EXERCISE DATA:
@[simp] theorem State.setMe_cur (s : State) (x : Wave) : (s.setMe x).cur = s.cur := rfl
@[simp] theorem State.setMe_ir (s : State) (x : Wave) : (s.setMe x).ir = s.ir := rfl
@[simp] theorem State.setMe_inbox (s : State) (x : Wave) : (s.setMe x).inbox = s.inbox := rfl
@[simp] theorem State.setMe_schedule (s : State) (x : Wave) : (s.setMe x).schedule = s.schedule := rfl
@[simp] theorem State.setMe_fresh (s : State) (x : Wave) : (s.setMe x).fresh = s.fresh := rfl
@[simp] theorem State.setMe_seq (s : State) (x : Wave) : (s.setMe x).seq = s.seq := rfl
@[simp] theorem State.setMe_outbox (s : State) (x : Wave) : (s.setMe x).outbox = s.outbox := rfl
@[simp] theorem State.setMe_power (s : State) (x : Wave) : (s.setMe x).power = s.power := rfl
@[simp] theorem State.setMe_time (s : State) (x : Wave) : (s.setMe x).time = s.time := rfl
@[simp] theorem State.setMe_gangs (s : State) (x : Wave) : (s.setMe x).gangs = s.gangs := rfl
@[simp] theorem State.setMe_cores (s : State) (x : Wave) : (s.setMe x).cores = s.cores := rfl
@[simp] theorem State.setMe_quads (s : State) (x : Wave) : (s.setMe x).quads = s.quads := rfl
@[simp] theorem State.setMe_dies (s : State) (x : Wave) : (s.setMe x).dies = s.dies := rfl
@[simp] theorem State.setMe_parts (s : State) (x : Wave) : (s.setMe x).parts = s.parts := rfl
@[simp] theorem State.setMe_queues (s : State) (x : Wave) : (s.setMe x).queues = s.queues := rfl
@[simp] theorem State.setMe_stash (s : State) (x : Wave) : (s.setMe x).stash = s.stash := rfl
@[simp] theorem State.setMe_heirs (s : State) (x : Wave) : (s.setMe x).heirs = s.heirs := rfl
@[simp] theorem State.setMe_turns (s : State) (x : Wave) : (s.setMe x).turns = s.turns := rfl
@[simp] theorem State.setMe_asids (s : State) (x : Wave) : (s.setMe x).asids = s.asids := rfl
@[simp] theorem State.setMe_domains (s : State) (x : Wave) : (s.setMe x).domains = s.domains := rfl
@[simp] theorem State.setMe_requests (s : State) (x : Wave) : (s.setMe x).requests = s.requests := rfl
@[simp] theorem State.setMe_transfers (s : State) (x : Wave) : (s.setMe x).transfers = s.transfers := rfl
@[simp] theorem State.setMe_keys (s : State) (x : Wave) : (s.setMe x).keys = s.keys := rfl
@[simp] theorem State.setMe_keyCmds (s : State) (x : Wave) : (s.setMe x).keyCmds = s.keyCmds := rfl
@[simp] theorem State.setMe_gddr (s : State) (x : Wave) : (s.setMe x).gddr = s.gddr := rfl
@[simp] theorem State.setMe_host (s : State) (x : Wave) : (s.setMe x).host = s.host := rfl
@[simp] theorem State.setMe_gddrPoison (s : State) (x : Wave) : (s.setMe x).gddrPoison = s.gddrPoison := rfl
@[simp] theorem State.setMe_unitKey (s : State) (x : Wave) : (s.setMe x).unitKey = s.unitKey := rfl
@[simp] theorem State.setMe_repl (s : State) (x : Wave) : (s.setMe x).repl = s.repl := rfl
@[simp] theorem State.setMe_relief (s : State) (x : Wave) : (s.setMe x).relief = s.relief := rfl
@[simp] theorem State.setMe_owed (s : State) (x : Wave) : (s.setMe x).owed = s.owed := rfl
@[simp] theorem State.setMe_deferred (s : State) (x : Wave) : (s.setMe x).deferred = s.deferred := rfl
@[simp] theorem State.setMe_full (s : State) (x : Wave) : (s.setMe x).full = s.full := rfl
@[simp] theorem State.setMe_edges (s : State) (x : Wave) : (s.setMe x).edges = s.edges := rfl
@[simp] theorem State.setMe_module (s : State) (x : Wave) : (s.setMe x).module = s.module := rfl
@[simp] theorem State.setMe_clock (s : State) (x : Wave) : (s.setMe x).clock = s.clock := rfl

@[simp] theorem State.setGang_cur (s : State) (n : Nat) (x : Gang) : (s.setGang n x).cur = s.cur := rfl
@[simp] theorem State.setGang_ir (s : State) (n : Nat) (x : Gang) : (s.setGang n x).ir = s.ir := rfl
@[simp] theorem State.setGang_inbox (s : State) (n : Nat) (x : Gang) : (s.setGang n x).inbox = s.inbox := rfl
@[simp] theorem State.setGang_schedule (s : State) (n : Nat) (x : Gang) : (s.setGang n x).schedule = s.schedule := rfl
@[simp] theorem State.setGang_fresh (s : State) (n : Nat) (x : Gang) : (s.setGang n x).fresh = s.fresh := rfl
@[simp] theorem State.setGang_seq (s : State) (n : Nat) (x : Gang) : (s.setGang n x).seq = s.seq := rfl
@[simp] theorem State.setGang_outbox (s : State) (n : Nat) (x : Gang) : (s.setGang n x).outbox = s.outbox := rfl
@[simp] theorem State.setGang_power (s : State) (n : Nat) (x : Gang) : (s.setGang n x).power = s.power := rfl
@[simp] theorem State.setGang_time (s : State) (n : Nat) (x : Gang) : (s.setGang n x).time = s.time := rfl
@[simp] theorem State.setGang_waves (s : State) (n : Nat) (x : Gang) : (s.setGang n x).waves = s.waves := rfl
@[simp] theorem State.setGang_cores (s : State) (n : Nat) (x : Gang) : (s.setGang n x).cores = s.cores := rfl
@[simp] theorem State.setGang_quads (s : State) (n : Nat) (x : Gang) : (s.setGang n x).quads = s.quads := rfl
@[simp] theorem State.setGang_dies (s : State) (n : Nat) (x : Gang) : (s.setGang n x).dies = s.dies := rfl
@[simp] theorem State.setGang_parts (s : State) (n : Nat) (x : Gang) : (s.setGang n x).parts = s.parts := rfl
@[simp] theorem State.setGang_queues (s : State) (n : Nat) (x : Gang) : (s.setGang n x).queues = s.queues := rfl
@[simp] theorem State.setGang_stash (s : State) (n : Nat) (x : Gang) : (s.setGang n x).stash = s.stash := rfl
@[simp] theorem State.setGang_heirs (s : State) (n : Nat) (x : Gang) : (s.setGang n x).heirs = s.heirs := rfl
@[simp] theorem State.setGang_turns (s : State) (n : Nat) (x : Gang) : (s.setGang n x).turns = s.turns := rfl
@[simp] theorem State.setGang_asids (s : State) (n : Nat) (x : Gang) : (s.setGang n x).asids = s.asids := rfl
@[simp] theorem State.setGang_domains (s : State) (n : Nat) (x : Gang) : (s.setGang n x).domains = s.domains := rfl
@[simp] theorem State.setGang_requests (s : State) (n : Nat) (x : Gang) : (s.setGang n x).requests = s.requests := rfl
@[simp] theorem State.setGang_transfers (s : State) (n : Nat) (x : Gang) : (s.setGang n x).transfers = s.transfers := rfl
@[simp] theorem State.setGang_keys (s : State) (n : Nat) (x : Gang) : (s.setGang n x).keys = s.keys := rfl
@[simp] theorem State.setGang_keyCmds (s : State) (n : Nat) (x : Gang) : (s.setGang n x).keyCmds = s.keyCmds := rfl
@[simp] theorem State.setGang_gddr (s : State) (n : Nat) (x : Gang) : (s.setGang n x).gddr = s.gddr := rfl
@[simp] theorem State.setGang_host (s : State) (n : Nat) (x : Gang) : (s.setGang n x).host = s.host := rfl
@[simp] theorem State.setGang_gddrPoison (s : State) (n : Nat) (x : Gang) : (s.setGang n x).gddrPoison = s.gddrPoison := rfl
@[simp] theorem State.setGang_unitKey (s : State) (n : Nat) (x : Gang) : (s.setGang n x).unitKey = s.unitKey := rfl
@[simp] theorem State.setGang_repl (s : State) (n : Nat) (x : Gang) : (s.setGang n x).repl = s.repl := rfl
@[simp] theorem State.setGang_relief (s : State) (n : Nat) (x : Gang) : (s.setGang n x).relief = s.relief := rfl
@[simp] theorem State.setGang_owed (s : State) (n : Nat) (x : Gang) : (s.setGang n x).owed = s.owed := rfl
@[simp] theorem State.setGang_deferred (s : State) (n : Nat) (x : Gang) : (s.setGang n x).deferred = s.deferred := rfl
@[simp] theorem State.setGang_full (s : State) (n : Nat) (x : Gang) : (s.setGang n x).full = s.full := rfl
@[simp] theorem State.setGang_edges (s : State) (n : Nat) (x : Gang) : (s.setGang n x).edges = s.edges := rfl
@[simp] theorem State.setGang_module (s : State) (n : Nat) (x : Gang) : (s.setGang n x).module = s.module := rfl
@[simp] theorem State.setGang_clock (s : State) (n : Nat) (x : Gang) : (s.setGang n x).clock = s.clock := rfl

BRIEF:
From the line holding "n x).queues = s.queues := rfl" to the line holding "n x).heirs = s.heirs := rfl", inclusive, restate each line above exactly as written.

RESPONSE:
@[simp] theorem State.setGang_queues (s : State) (n : Nat) (x : Gang) : (s.setGang n x).queues = s.queues := rfl
@[simp] theorem State.setGang_stash (s : State) (n : Nat) (x : Gang) : (s.setGang n x).stash = s.stash := rfl
@[simp] theorem State.setGang_heirs (s : State) (n : Nat) (x : Gang) : (s.setGang n x).heirs = s.heirs := rfl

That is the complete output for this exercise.